Recursive Memory
Recursive memory implements the Recursive Language Model (RLM) pattern — the model iteratively queries a DO-backed document store, deciding what to read at each step, rather than making a single RAG retrieval guess.
Why recursive instead of semantic?
Semantic (RAG) retrieval embeds your query and fetches the top-k similar chunks. It makes one guess before the model has started reasoning.
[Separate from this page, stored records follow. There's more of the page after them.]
-- ==== Sys2Proof/Certificates/Slice0/Obligations.lean ====
section
/-! DEFINITION. The statements for the provers. -/

open Sys2Proof Sys2Proof.Machine

/-! ## The block and its host interface (chapters 00, 15) -/

/-- A step takes the command at the front of the queue and runs it with the queue's rest; with an empty queue the block idles
(log 2, a choice of the model's). -/
def Obligations.StepRunsFront : Prop :=
  (∀ (c : Instr) (s : State) (l : List Instr), step { s with pending := c :: l } = exec c { s with pending := l }) ∧
  ∀ s : State, s.pending = [] → step s = .next s

/-- The state before the first reset: the DEV and completion ring registers at their reset values (R15, R453), the default Névé
partition sizes (R44), the default hold-up and log parameters (R544, R549), every channel, ring and bus FREE and every key slot EMPTY,
no Floe running, nothing listed in any memory and no command waiting. What an unlisted byte reads as is a choice (log 3). -/
def Obligations.ResetValues : Prop :=
  let s := State.reset
  s.dev.devState = .boot ∧ s.dev.nxUp = false ∧ s.dev.rcvDone = false ∧ s.dev.heartbeat = 0 ∧ s.dev.unmapped = 0 ∧
  s.dev.scratch = 0 ∧ quayBits s = 0xF ∧ floesLive s = 0 ∧
  s.nx.cplBase = 0 ∧ s.nx.cplEn = false ∧ s.nx.cplVector = 0 ∧ s.nx.cplModUs = 0 ∧ s.nx.cplLog2 = 7 ∧ s.nx.cplTail = 0 ∧
  s.nx.cplHead = 0 ∧ s.nx.cplReason = 0 ∧ s.nx.busy = [] ∧ s.nx.dbBusy = 0 ∧ s.nx.berthDrop = 0 ∧
  s.fab.parts = [8192, 4096, 8192, 2048, 4096, 2048, 4096] ∧
  (∀ c, (chanOf s c).st = .free) ∧ (∀ r, (ringOf s r).st = .free) ∧ (∀ b, (busOf s b).st = .free) ∧
  s.ice.hold = { c := 470000, vmin := 30000, hdiv := 5000, margin := 2000, pHold := 500, tPage := 3000, tErase4 := 400000,
                 tErase64 := 2000000 } ∧
  s.ice.params = { ringEn := true, syslogEn := false, tlmEn := false, flashEn := true, sevRing := 6, sevSyslog := 6, sevFlash := 6,
                   mgmtAddr := none, syslogDest := none, tlmDest := none, drift := 1000, traceMask := 0, traceFlash := false,
                   flush := 10 } ∧
  (∀ k, (slotOf s k).st = .empty) ∧ (∀ f, (floeOf s f).run = false) ∧
  s.hostMem = [] ∧ s.fab.neve = [] ∧ s.fab.ddr = [] ∧ s.nx.berthMem = [] ∧ s.pending = []

/-- The state before the first reset has its memories in canonical form. -/
def Obligations.ResetMemory : Prop :=
  Memory.wf State.reset = true

/-- Every step keeps the memories (host memory, berths, LPDDR5X, Névé, each Floe's data and instructions) in canonical form, so that equal memories are equal
data; from every state, not only from reset. -/
def Obligations.MemoryInvariant : Prop :=
  ∀ s t : State, Memory.wf s = true → step s = .next t → Memory.wf t = true

/-- A Norux command whose berth is not the one to execute has no effect: berths are executed in the order of their doorbells, and a
doorbell rung while the interpreter is down is kept (R459). A write of a doorbell register rings the berths whose bits are 1, in ascending
number, behind those rung before; each becomes busy. Writes of a busy berth are discarded and counted, and never reach the command: no
byte of a busy berth changes, nor STATUS and RLEN of any; a write touching one is counted once in NX_BERTH_DROP. A byte of a berth that is
not busy is stored. A doorbell of a busy berth is ignored and counted. -/
def Obligations.BerthDoorbells : Prop :=
  (∀ (i : Instr) (b : Nat) (f : Fmt) (sp : NxSpec) (s : State), nxSpecOf i = some (b, f, sp) →
     nxReady s b = false → exec i s = .next s) ∧
  (∀ (hi : Bool) (w : Word) (s : State), s.dev.inReset = false → (hi = true → s.dev.compatQ48 = false) →
     (∀ i, i < 32 → s.nx.busy.contains (if hi then 32 + i else i) = false) →
     let bs := ((nums 32).filter fun i => w.getLsbD i).map fun i => if hi then 32 + i else i
     Settles (exec (.nxDoorbell hi w) s) fun u =>
       u = { s with nx := { s.nx with busy := s.nx.busy ++ bs, rung := s.nx.rung ++ bs } }) ∧
  ((∀ (o : Nat) (l : List Byte) (s : State), s.dev.inReset = false → accessOk true (0x10000 + o) l.length = true →
     let n := if touchesBusy s o l.length then sat32 (s.nx.berthDrop + 1) else s.nx.berthDrop
     Answers (exec (.berthWrite o l) s) fun t => t.inside = { s with nx := { s.nx with berthDrop := n } }.inside ∧
       ∀ a, tabGet 0 t.nx.berthMem a =
         if o ≤ a ∧ a < o + l.length ∧ s.nx.busy.contains (a / berthSize s) = false ∧ a / berthSize s < berthCount s ∧
           ¬ ([6, 7, 14, 15] : List Nat).contains (a % berthSize s)
         then l.getD (a - o) 0 else tabGet 0 s.nx.berthMem a) ∧
   ∀ (b : Nat) (s : State), s.nx.busy.contains b = true →
     ringBerth s b = { s with nx := { s.nx with dbBusy := sat32 (s.nx.dbBusy + 1) } })

/-- A Norux command that one of the checks 1 to 5 turns away leaves nothing behind but its audit record, its trace and its completion: the
berth shows the code and no reply. The order of checks 1 to 4: an opcode in no row of the catalogue is refused with 0x0101, whatever else
the berth holds; an OBJECT of another class than the command's row, or an index outside the class's range, with 0x0103, only a LEN fault
coming before it; a device state or object state in which the command is not legal with 0x0201, the checks before it being passed. A
Junction command at the instant of a block boundary is left out here: it may wait for that boundary first (R263). -/
def Obligations.CommandChecks : Prop :=
  (∀ (i : Instr) (b : Nat) (f : Fmt) (sp : NxSpec) (s : State) (c : Nat), nxSpecOf i = some (b, f, sp) →
     (blockDue s = true → sp.opcode / 256 ≠ 5) → nxTaken sp b s = true → judge (nxAt s b) sp f (hdrOf s b) = some c →
     Answers (exec i s) fun t => t.inside = (takeBell s).inside ∧ ((hdrOf s b).dma = false → berthShows t b c [])) ∧
  ((∀ (i : Instr) (b : Nat) (f : Fmt) (sp : NxSpec) (s : State), nxSpecOf i = some (b, f, sp) →
     (blockDue s = true → sp.opcode / 256 ≠ 5) → nxReady s b = true → inputOk s (hdrOf s b) = true → opcodes.contains (hdrOf s b).opcode = false →
     Answers (exec i s) fun t => t.inside = (takeBell s).inside ∧ ((hdrOf s b).dma = false → berthShows t b 0x0101 [])) ∧
   ∀ (s : State) (sp : NxSpec) (f : Fmt) (h : NxHdr),
     (h.len ≤ payloadMax s → (h.dma = true → h.len = 24) → f.lenOk = true →
       (h.cls ≠ sp.cls ∨ idxOk h.opcode h.cls h.idx = false) → judge s sp f h = some 0x0103) ∧
     (fmtCheck s sp f h = none → ¬ ((h.opcode / 256 = 0x0B ∨ sp.rime = true) ∧ s.dev.variant = .me) →
       ¬ (h.opcode / 256 = 0x0F ∧ s.dev.variant = .nx) → (s.tdm.st = .standby → sp.prot s h.idx = false) →
       (sp.states.contains s.dev.devState = false ∨ sp.legal s h.idx = false) → judge s sp f h = some 0x0201))

/-- A completion entry: 32 bytes at TAIL, laid out as R465 gives them with PHASE in bit 0 of FLAGS; TAIL advances and wraps, PHASE turns
at the wrap, and no byte of host memory outside the entry changes (R464). Completions waiting for an entry stay in their order, and none
is lost: each is delivered or still waits (R461, R467). Setting EN of the completion ring while it is stopped: with the base aligned to 4
KiB and LOG2SIZE from 7 to 16 it starts with TAIL and HEAD 0 and PHASE 1; otherwise EN stays 0 and REASON reads 0x0107. Clearing it stops
the ring. Only MOD_US is written while it runs. -/
def Obligations.CompletionRing : Prop :=
  (∀ (s : State) (c : Cpl), s.nx.cplEn = true → c.dma = none →
     let t := deliver s c
     let a := s.nx.cplBase.toNat + 32 * s.nx.cplTail
     readBytes t.hostMem a 32 =
       [1, if s.nx.cplPhase then 1 else 0, BitVec.ofNat 8 c.berth, 0] ++ leBytes c.tag.toNat 2 ++ leBytes c.status 2 ++
       leBytes c.opcode 2 ++ leBytes c.objState 1 ++ leBytes c.devState.no 1 ++ leBytes c.object.toNat 4 ++
       leBytes c.detailObj.toNat 4 ++ leBytes c.detail.toNat 4 ++ leBytes c.replyLen 2 ++ [0, 0, 0, 0, 0, 0] ∧
     t.nx.cplTail = (s.nx.cplTail + 1) % 2 ^ s.nx.cplLog2 ∧
     t.nx.cplPhase = (if t.nx.cplTail = 0 then !s.nx.cplPhase else s.nx.cplPhase) ∧
     t.nx.busy.contains c.berth = false ∧
     ∀ x, x < a ∨ a + 32 ≤ x → tabGet 0 t.hostMem x = tabGet 0 s.hostMem x) ∧
  (∀ s : State, ∃ l, s.nx.waiting = l ++ (settle s).nx.waiting ∧
     ∀ c, c ∈ l → ((settle s).nx.busy.contains c.berth = false)) ∧
  (∀ (w : Word) (s : State), barLive s .host = true →
     let lg := bitsOf w.toNat 4 0
     let n := { s.nx with cplModUs := bitsOf w.toNat 15 6, cplVector := bitsOf w.toNat 23 16, cplLog2 := lg }
     (s.nx.cplEn = false → w.getLsbD 31 = true → (s.nx.cplBase.toNat % 4096 = 0 ∧ 7 ≤ lg ∧ lg ≤ 16) →
       Settles (exec (.nxCplCfgEnWrite w) s) fun u =>
         u = { s with nx := { n with cplEn := true, cplTail := 0, cplHead := 0, cplPhase := true, cplReason := 0 } }) ∧
     (s.nx.cplEn = false → w.getLsbD 31 = true → ¬ (s.nx.cplBase.toNat % 4096 = 0 ∧ 7 ≤ lg ∧ lg ≤ 16) →
       Settles (exec (.nxCplCfgEnWrite w) s) fun u => u = { s with nx := { n with cplReason := 0x0107 } }) ∧
     (s.nx.cplEn = true →
       Settles (exec (.nxCplCfgEnWrite w) s) fun u =>
         u = { s with nx := { s.nx with cplModUs := bitsOf w.toNat 15 6, cplEn := w.getLsbD 31 } }) ∧
     (Answers (exec (.nxCplHeadWrite w) s) fun t =>
       t.nx.cplHead = if w.toNat % 65536 < 2 ^ s.nx.cplLog2 then w.toNat % 65536 else s.nx.cplHead))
Recursive memory lets the model earn its answer by reading what it needs, learning from it, and reading further.
| Semantic (RAG) | Recursive (RLM) | |
|---|---|---|
| Retrieval | Embedding similarity — a guess before reasoning | Model decides what to read during reasoning |
| Cross-references | Misses joins — top-k doesn't follow links | Iterative — reads lead to further reads |
| Structured data | Flattens tables and matrices into embeddings | Queries structure directly via keyword index |
| Token cost | One large context per call | Many small calls — reads only what's needed |
| Best for | Unstructured text, past conversations | Product docs, error codes, KB articles, version matrices |
Setup
No extra bindings — recursive memory uses the agent's existing Durable Object storage.
For voice agents where latency is critical, use a tighter profile:
Loading documents
Load KB documents from a tool handler — the ctx.recursive instance is available to all tool handlers when recursive memory is enabled.
How the loop works
When recursive memory is enabled, each request runs a REPL loop before the final streamed response:
- User message arrives at the DO.
- runLoop() fires — the model calls
search(),read_chunks(), andget_index()iteratively viagenerateTextwithmaxSteps. - Each tool call executes against DO storage — sub-millisecond, no network hop.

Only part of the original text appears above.